Een prikkel om te gaan werken geeft dat lage inkomen niet. Uit het onderzoek van Pointer en Spot on Stories blijkt dat 79 procent van de respondenten zich belemmerd voelt in hun (zoektocht naar) werk. Niels Vrind zit in een rolstoel omdat hij Osteogenesis Imperfecta heeft, oftewel broze botten-ziekte. Voor hem heeft het financieel weinig zin om te gaan werken. “Ik zit in een Wajong-uitkering en dat betekent dat als ik meer dan 290 Euro bruto bijverdien, ik er netto op achteruit ga.” Toch weerhoudt dat Vrind er niet van op zoek te gaan naar een baan. “Ik ben gestart als zzp’er, ik coach mensen met een chronische ziekte, en ik ben psycholoog, Dus ik zou makkelijk een baan moeten kunnen vinden. Maar werkgevers willen mij niet.”

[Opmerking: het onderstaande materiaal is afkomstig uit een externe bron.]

-- ==== Sys2Proof/Syntax.lean ====
section
/-! DEFINITION. The instructions and events of the ODL-D4: one constructor of `Instr` per row of the
table of operations and events (spec 05, 07, 09, 11 and 95). -/

namespace Sys2Proof

/-- The register codes of R69. -/
inductive Reg where
  | v (n : Fin 384)
  | o (n : Fin 16)
  | l (n : Fin 4)
  | s (n : Fin 64)
  | p (n : Fin 8)
  | zero
  | lane
  | widlo
  | widhi
  deriving DecidableEq, Repr

/-- The operand types of R79. -/
inductive Ty where
  | b32 | i32 | n32 | i64 | n64 | i16 | n16 | i8 | n8 | i16x2 | n16x2
  | i8x4 | n8x4 | f32 | f16 | bf16 | f16x2 | bf16x2 | p10 | p12 | p14 | b64
  deriving DecidableEq, Repr

/-- The rounding modes of R40, in the code order of RND (R78). -/
inductive Rnd where
  | rne | rz | rp | rm
  deriving DecidableEq, Repr

/-- Instruction lengths (R59). -/
inductive Len where
  | w64 | w96 | w128
  deriving DecidableEq, Repr

/-- The fields every issued instruction shares (R63): length, U bit and guard. -/
structure Hdr where
  len : Len
  u : Bool
  gp : Fin 8
  gn : Bool
  deriving DecidableEq, Repr

/-- A source position of shape ARITH (R80): a register, one of the three immediates, or no source. -/
inductive Src where
  | none
  | reg (r : Reg)
  | imm7 (v : BitVec 7)
  | imm32 (v : Word)
  | imm64 (v : Dword)
  deriving DecidableEq, Repr

/-- The operands of shape ARITH (R78, R80). -/
structure Arith where
  ty : Ty
  rnd : Rnd
  sat : Bool
  sub : BitVec 4
  d : Reg
  a : Src
  b : Src
  c : Src
  deriving DecidableEq, Repr

/-- The operands of `cvt` and `cvpk` (R135, R137): IMM7 names the source type, SUB the element. -/
structure Cvt where
  dty : Ty
  sty : Ty
  rnd : Rnd
  elem : BitVec 4
  d : Reg
  a : Src
  b : Src
  deriving DecidableEq, Repr

/-- The target of shape BR (R84). -/
inductive Target where
  | rel20 (w : BitVec 20)
  | rel32 (w : Word)
  | abs (a : BitVec 46)
  deriving DecidableEq, Repr

/-- SIZE of R82: bits per lane. -/
inductive Size where
  | b8 | b16 | b32 | b64 | b128
  deriving DecidableEq, Repr

/-- SCOPE of R82. -/
inductive Scope where
  | none | grp | wg | cl | dev | sys
  deriving DecidableEq, Repr

/-- ORDER of R82. -/
inductive Order where
  | rlx | acq | rel | ar
  deriving DecidableEq, Repr

/-- The offset of a MEM instruction (R83). -/
inductive Off where
  | o10 (v : BitVec 10)
  | i32 (v : Word)
  | i64 (v : Dword)
  deriving DecidableEq, Repr

/-- The operands of shape MEM (R82, R83). `sx` is bit [54]: SX of a load, RET of an atomic. -/
structure MemArg where
  size : Size
  scope : Scope
  order : Order
  nf : Bool
  sx : Bool
  off : Off
  base : Reg
  d : Option Reg
  b : Option Reg
  deriving DecidableEq, Repr

/-- The operands of `cpy` and `cpy.mc` (R159). -/
structure CopyArg where
  tmpl : BitVec 8
  handle : BitVec 6
  chan : BitVec 4
  d : Option Reg
  a : Reg
  b : Option Reg
  deriving DecidableEq, Repr

/-- Where the A rows of `mxa` come from (R172). -/
inductive MxSrc where
  | spad (a : Reg)
  | regs (rowq : BitVec 2) (w16 : Bool) (vb : Fin 384)
  deriving DecidableEq, Repr

/-- The kinds of target of `sread` and `swrite` (R215). -/
inductive StKind where
  | handle | spad | global
  deriving DecidableEq, Repr

/-- The operands of `sread` and `swrite` (R215). -/
structure StorageArg where
  grant : BitVec 6
  kind : StKind
  tmpl : Option (BitVec 8)
  fua : Bool
  handle : BitVec 6
  d : Option Reg
  a : Reg
  b : Reg
  c : Reg
  deriving DecidableEq, Repr

/-- The operands of `nsend` (R217): with `b = none` the register form. -/
structure SendArg where
  ep : BitVec 6
  d : Option Reg
  a : Reg
  b : Option Reg
  deriving DecidableEq, Repr

/-- The kinds of `tlbinv` (R210). -/
inductive TlbKind where
  | page | asid | all
  deriving DecidableEq, Repr

/-- The units of a matrix engine (R243). -/
inductive MxUnit where
  | load | array | bank
  deriving DecidableEq, Repr

/-- Kinds of access a walk is made for (ACC of R306). -/
inductive Access where
  | read | write | fetch | atomic
  deriving DecidableEq, Repr

/-- The power modes of R4. -/
inductive Mode where
  | gale | trade | breeze | lull
  deriving DecidableEq, Repr

/-- The rows of the table of operations and events. The first part are the issued instructions, the
second part the events, each with what names the unit it happens at. -/
inductive Instr where
  -- control and predicates (R102 to R108)
  | nop (h : Hdr)
  | bra (h : Hdr) (t : Target)
  | brany (h : Hdr) (p : Fin 8) (t : Target)
  | brall (h : Hdr) (p : Fin 8) (t : Target)
  | call (h : Hdr) (d : Reg) (t : Target)
  | ret (h : Hdr) (a : Reg)
  | jmp (h : Hdr) (a : Reg) (off : BitVec 20)
  | exit (h : Hdr)
  | yield (h : Hdr)
  | wait (h : Hdr) (ld st cp tl : BitVec 6)
  | pset (h : Hdr) (x : Arith)
  | pand (h : Hdr) (x : Arith)
  | por (h : Hdr) (x : Arith)
  | pxor (h : Hdr) (x : Arith)
  | pnot (h : Hdr) (x : Arith)
  -- integer (R109 to R118)
  | iadd (h : Hdr) (x : Arith)
  | isub (h : Hdr) (x : Arith)
  | imul (h : Hdr) (x : Arith)
  | imulhi (h : Hdr) (x : Arith)
  | imad (h : Hdr) (x : Arith)
  | imin (h : Hdr) (x : Arith)
  | imax (h : Hdr) (x : Arith)
  | iabs (h : Hdr) (x : Arith)
  | ineg (h : Hdr) (x : Arith)
  | and (h : Hdr) (x : Arith)
  | or (h : Hdr) (x : Arith)
  | xor (h : Hdr) (x : Arith)
  | not (h : Hdr) (x : Arith)
  | andn (h : Hdr) (x : Arith)
  | shl (h : Hdr) (x : Arith)
  | shr (h : Hdr) (x : Arith)
  | sar (h : Hdr) (x : Arith)
  | rol (h : Hdr) (x : Arith)
  | ror (h : Hdr) (x : Arith)
  | popc (h : Hdr) (x : Arith)
  | clz (h : Hdr) (x : Arith)
  | brev (h : Hdr) (x : Arith)
  | bfe (h : Hdr) (x : Arith)
  | bfi (h : Hdr) (x : Arith)
  | sel (h : Hdr) (x : Arith)
  | icmp (h : Hdr) (x : Arith)
  | lea (h : Hdr) (x : Arith)
  | mov (h : Hdr) (x : Arith)
  -- packed pixels (R119 to R126)
  | pxext (h : Hdr) (x : Arith)
  | pxins (h : Hdr) (x : Arith)
  | pxavg (h : Hdr) (x : Arith)
  | pxabd (h : Hdr) (x : Arith)
  | pxsad (h : Hdr) (x : Arith)
  | pxclp (h : Hdr) (x : Arith)
  | pxnrm (h : Hdr) (x : Arith)
  | pxdot (h : Hdr) (x : Arith)
  -- floating point (R127 to R134)
  | fadd (h : Hdr) (x : Arith)
  | fsub (h : Hdr) (x : Arith)
  | fmul (h : Hdr) (x : Arith)
  | ffma (h : Hdr) (x : Arith)
  | fmin (h : Hdr) (x : Arith)
  | fmax (h : Hdr) (x : Arith)
  | fabs (h : Hdr) (x : Arith)
  | fneg (h : Hdr) (x : Arith)
  | fcmp (h : Hdr) (x : Arith)
  | fclass (h : Hdr) (x : Arith)
  | frcp (h : Hdr) (x : Arith)
  | frsq (h : Hdr) (x : Arith)
  | fex2 (h : Hdr) (x : Arith)
  | flg2 (h : Hdr) (x : Arith)
  | fsin (h : Hdr) (x : Arith)
  | fcos (h : Hdr) (x : Arith)
  -- conversion and cross-lane (R135 to R143)
  | cvt (h : Hdr) (x : Cvt)
  | cvpk (h : Hdr) (x : Cvt)
  | shfl (h : Hdr) (x : Arith)
  | vote (h : Hdr) (x : Arith)
  | ballot (h : Hdr) (x : Arith)
  | red (h : Hdr) (x : Arith)
  | scan (h : Hdr) (x : Arith)
  -- memory (R150 to R157)
  | ld (h : Hdr) (m : MemArg)
  | st (h : Hdr) (m : MemArg)
  | lds (h : Hdr) (m : MemArg)
  | sts (h : Hdr) (m : MemArg)
  | ldfeKeep (h : Hdr) (m : MemArg)
  | ldfeClear (h : Hdr) (m : MemArg)
  | stfeKeep (h : Hdr) (m : MemArg)
  | stfeClear (h : Hdr) (m : MemArg)
  | pref (h : Hdr) (m : MemArg)
  | fence (h : Hdr) (scope : Scope) (order : Order)
  | atomAdd (h : Hdr) (m : MemArg)
  | atomMin (h : Hdr) (m : MemArg)
  | atomMax (h : Hdr) (m : MemArg)
  | atomAnd (h : Hdr) (m : MemArg)
  | atomOr (h : Hdr) (m : MemArg)
  | atomXor (h : Hdr) (m : MemArg)
  | atomExch (h : Hdr) (m : MemArg)
  | atomCas (h : Hdr) (m : MemArg)
  -- copies, handles, tensor identifiers (R159 to R168)
  | cpy (h : Hdr) (x : CopyArg)
  | cpyMc (h : Hdr) (x : CopyArg)
  | hwaitFull (h : Hdr) (d : Reg) (n : BitVec 6)
  | hwaitEmpty (h : Hdr) (d : Reg) (n : BitVec 6)
  | hsetBind (h : Hdr) (n : BitVec 6) (e : BitVec 8) (a b : Reg)
  | hsetFull (h : Hdr) (n : BitVec 6)
  | hrel (h : Hdr) (n : BitVec 6)
  | tset (h : Hdr) (t : BitVec 8) (a : Reg)
  | tget (h : Hdr) (t : BitVec 8) (a : Reg)
  | tinv (h : Hdr) (t : BitVec 8)
  -- matrix (R169 to R177)
  | mxb (h : Hdr) (t : BitVec 8) (bb : Bool) (arr : Option (BitVec 4)) (a : Reg)
  | mxa (h : Hdr) (t : BitVec 8) (bb bank : Bool) (arr : Option (BitVec 4)) (src : MxSrc)
  | mxfence (h : Hdr)
  | mxwait (h : Hdr) (n : BitVec 6)
  | mxdrain (h : Hdr) (t : BitVec 8) (bank z : Bool) (a : Reg)
  | mxdrainAdd (h : Hdr) (t : BitVec 8) (bank z : Bool) (a : Reg)
  | mxzero (h : Hdr) (bank raw : Bool)
  -- synchronisation, channels, mailboxes, directory, census, work graphs (R181 to R200)
  | barG (h : Hdr)
  | barArr (h : Hdr) (lvl : BitVec 2) (id : BitVec 6) (d : Option Reg)
  | barWait (h : Hdr) (lvl : BitVec 2) (id : BitVec 6) (a : Reg)
  | barSync (h : Hdr) (lvl : BitVec 2) (id : BitVec 6)
  | sbcast (h : Hdr) (slot : BitVec 4) (rel : Bool) (a : Reg)
  | sbrecv (h : Hdr) (slot : BitVec 4) (d : Reg)
  | chsend (h : Hdr) (ch : BitVec 3) (a : Reg)
  | chrecv (h : Hdr) (ch : BitVec 3) (a : Reg)
  | mbput (h : Hdr) (tr : Bool) (a b : Reg)
  | mbget (h : Hdr) (tr : Bool) (d a : Reg)
  | dirins (h : Hdr) (pin : Bool) (d a b : Reg)
  | dirdel (h : Hdr) (a : Reg)
  | tmove (h : Hdr) (d a b : Reg)
  | solicit (h : Hdr) (comb : BitVec 3) (d : Reg) (k : Fin 64)
  | reply (h : Hdr) (a : Reg)
  | census (h : Hdr) (d a : Reg)
  | cenpoll (h : Hdr) (p : Fin 8) (a : Reg)
  | nrec (h : Hdr) (a b : Reg)
  -- system and I/O (R201 to R220)
  | sys (h : Hdr) (n : BitVec 16)
  | svqpop (h : Hdr) (d : Fin 384)
  | sysret (h : Hdr) (a b : Reg)
  | iret (h : Hdr)
  | sysrd (h : Hdr) (n : BitVec 10) (d : Reg)
  | syswr (h : Hdr) (n : BitVec 10) (a : Reg)
  | trapretWrite (h : Hdr) (a : Reg)
  | ipiWrite (h : Hdr) (a : Reg)
  | trapqPop (h : Hdr) (d : Reg)
  | wdogWrite (h : Hdr) (a : Reg)
  | smapStageWrite (h : Hdr) (a : Reg)
  | oemodeWrite (h : Hdr) (a : Reg)
  | laneCounterClear (h : Hdr) (cw : Bool) (a : Reg)
  | tlbinv (h : Hdr) (kind : TlbKind) (glob : Bool) (a b : Option Reg)
  | cwb (h : Hdr) (a : Option Reg)
  | cinv (h : Hdr) (l2 : Bool) (a : Option Reg)
  | launch (h : Hdr) (d a : Reg)
  | halt (h : Hdr)
  | tmset (h : Hdr) (rel : Bool) (a : Reg)
  | sread (h : Hdr) (x : StorageArg)
  | swrite (h : Hdr) (x : StorageArg)
  | nsend (h : Hdr) (x : SendArg)
  | nrecv (h : Hdr) (d a b : Reg)
  | brk (h : Hdr) (code : BitVec 16)
  | dbgret (h : Hdr) (ov ss : Bool)
  -- EVENTS: register results and memory (R22, R76, R100, R148, R153, R222 to R229, R238, R290, R304, R305, R314)
  | registerResultWrite (gid id : Nat)
  | fullEmptyServe (core : Nat)
  | l2SliceRequest (core slice : Nat) (busy : Bool)
  | loadDataReturn (core op : Nat) (evict : List Nat)
  | deviceWriteAck (core : Nat)
  | nackReceived (core slice : Nat)
  | replayResend (core slice : Nat)
  | nackRemapReceived (core slice : Nat)
  | phaseCloseMessage (core slice : Nat)
  | phaseCloseAnswer (core slice : Nat)
  | scratchpadIncomingWrite (core : Nat)
  | pageWalkComplete (core va : Nat) (acc : Access) (user : Bool)
  | inFlightTimeout (core op : Nat)
  -- EVENTS: copy and matrix engines (R160 to R162, R176, R243, R256, R260, R261)
  | copyComplete (cluster chan : Nat)
  | copyPageFault (cluster chan : Nat)
  | apertureCopyStart (core chan : Nat) (data : Dword)
  | apertureStatusRead (core : Nat)
  | mxeGrant (cluster : Nat) (unit : MxUnit)
  | mxeCommandComplete (cluster entry : Nat)
  | mxeAgePromotion (cluster entry : Nat)
  | mxeDrainFault (cluster entry : Nat)
  | engineBarrierArrival (cluster entry : Nat)
  | bteConfigStop (cluster : Nat) (stop : Bool)
  | bteConfigWordWrite (cluster offset : Nat) (bytes : List Byte)
  -- EVENTS: barriers, broadcast, mailboxes, directory, census, work graphs (R184 to R200, R262 to R278, R289)
  | gridBarrierArrival (lch bar gid : Nat)
  | gangBarrierMessage (lch bar : Nat) (arrival : Option Nat)
  | barrierTimeout (gid : Nat) (lanes : Lanes)
  | scalarBroadcastDelivery (src : Nat × Nat) (slot : Nat) (value : Dword) (rel : Bool)
  | mailboxStepRetry (gid : Nat) (lanes : Lanes)
  | tmoveComplete (cluster id : Nat)
  | solicitSnapshot (census : Nat)
  | responderStart (core : Nat)
  | censusReport (census : Nat) (n : Nat)
  | censusReply (census : Nat) (value : Dword) (err : Bool)
  | censusTimeout (census : Nat)
  | nodeBinTimer (lch node : Nat)
  -- EVENTS: interrupts, TLB, timer, storage, network (R206, R210, R214, R216, R217, R299)
  | ipiDelivery (core : Nat)
  | tlbInvalidateApply (kind : TlbKind) (va : Dword) (asid : Nat)
  | timerCompare (core : Nat)
  | storageComplete (id : Nat) (failed : Bool)
  | nsendComplete (id : Nat) (status : Byte)
  | interruptEntry (core : Nat)
  -- EVENTS: groups and workgroups (R30, R31, R36)
  | groupAgePromotion (gid : Nat)
  | groupReturn (gid : Nat)
  | groupRetire (gid : Nat)
  | workgroupEnd (wg : Nat)
  -- EVENTS: supervisor actions, watchdog, pre-emption, switch (R5, R293, R298, R306 to R310)
  | tgactResume (core : Nat)
  | tgactKill (core : Nat)
  | tgactKillWg (core : Nat)
  | fltrelRetry (core tag : Nat)
  | fltrelDeny (core tag : Nat)
  | svqAgeWake (core : Nat)
  | watchdogExpiry (ctx : Nat)
  | preqRequest (ctx : Nat)
  | preqWithdraw (ctx : Nat)
  | timeSliceExpiry (ctx : Nat)
  | preemptionRequest (ctx : Nat)
  | saveBegin (ctx : Nat)
  | forcedSave (ctx : Nat)
  | contextSwitch
  | modeChange
  -- EVENTS: gang and launch (R281 to R287)
  | gangArm (gang : Dword)
  | gangAck (gang : Dword) (dev : Nat)
  | gangCommit (gang : Dword)
  | gangAbort (gang : Dword)
  | gangReport (gang : Dword) (dev : Nat) (code : Byte)
  | gangTriggerReached (lch : Nat)
  | gangReportTimeout (lch : Nat)
  | placementReserve (lch : Nat)
  | gridStart (lch : Nat)
  | launchWindowExpiry (lch : Nat)
  -- EVENTS: time, slice map, links (R265, R313, R319)
  | timeBaseTick
  | smapStart
  | sliceMapSwitch
  | linkDown (link : Nat)
  -- EVENTS: debug and profiling (R331, R337)
  | dbgHaltRequest (core part : Nat)
  | haltRequestServe (core part : Nat)
  | pcBreakpoint (core part : Nat)
  | stallSample (core part : Nat)
  -- EVENTS: management, boot, power (R339 to R351)
  | mgmtAttest (buf : Nat)
  | mgmtExtendRequest (buf : Nat)
  | mgmtStageUpdate (buf : Nat)
  | mgmtConfirm (buf : Nat)
  | mgmtModeRequest (buf : Nat)
  | extend (reg : Nat)
  | keyslot (slot : Nat)
  | modereq (mode : Mode)
  | mgmtRequestComplete
  | packageReset
  -- EVENTS that only the outside brings about: flits, lanes, trays, ports, sensors, power, read-ahead
  | readAhead (core line : Nat)
  | flitReceive (link : Nat) (flit : List Byte) (corrected : Bool)
  | laneErrorWindow (link lane errors corrected uncorrected : Nat)
  | laneRejoin (link lane : Nat)
  | linkTrained (link : Nat)
  | trayTransaction (link : Nat) (write : Bool) (pa : Nat) (bytes : List Byte)
  | ethernetPacketArrival (ctx ep : Nat) (payload : List Byte)
  | portDown (port : Nat)
  | portUp (port : Nat)
  | attestMctpRequest (nonce : List Byte)
  | thermalThrottle (cluster : Nat) (temp : Int)
  | thermalThrottleEnd (cluster : Nat) (temp : Int)
  | powerThrottle (watts : Nat)
  | eventLogMirror (n : Nat)
  | powerLoss (lost : Nat) (skip : Bool)
  deriving DecidableEq, Repr

end Sys2Proof
end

Is er wel plek voor mij in onze samenleving, vraagt Niels Vrind zich hardop af. “Het zorgt voor terugtrekken en je eenzaam voelen. Ik ervaar mezelf weleens tot last. Op arbeidsvlak, hulpmiddelen, wonen en vervoer: je bent tot last. Ik denk dat mensen met een beperking meer zichtbaar moeten zijn, in het dagelijks leven, op straat, in de kroeg, op tv, in de politiek. Dan gaan mensen ook ontdekken dat je met een beperking ook volwaardig kunt deelnemen.”
Deze reportage is tot stand gekomen met steun van het Fonds Bijzondere Journalistieke Projecten en Anna Deems en Mattijs Smit van onderzoekscollectief Spot on Stories.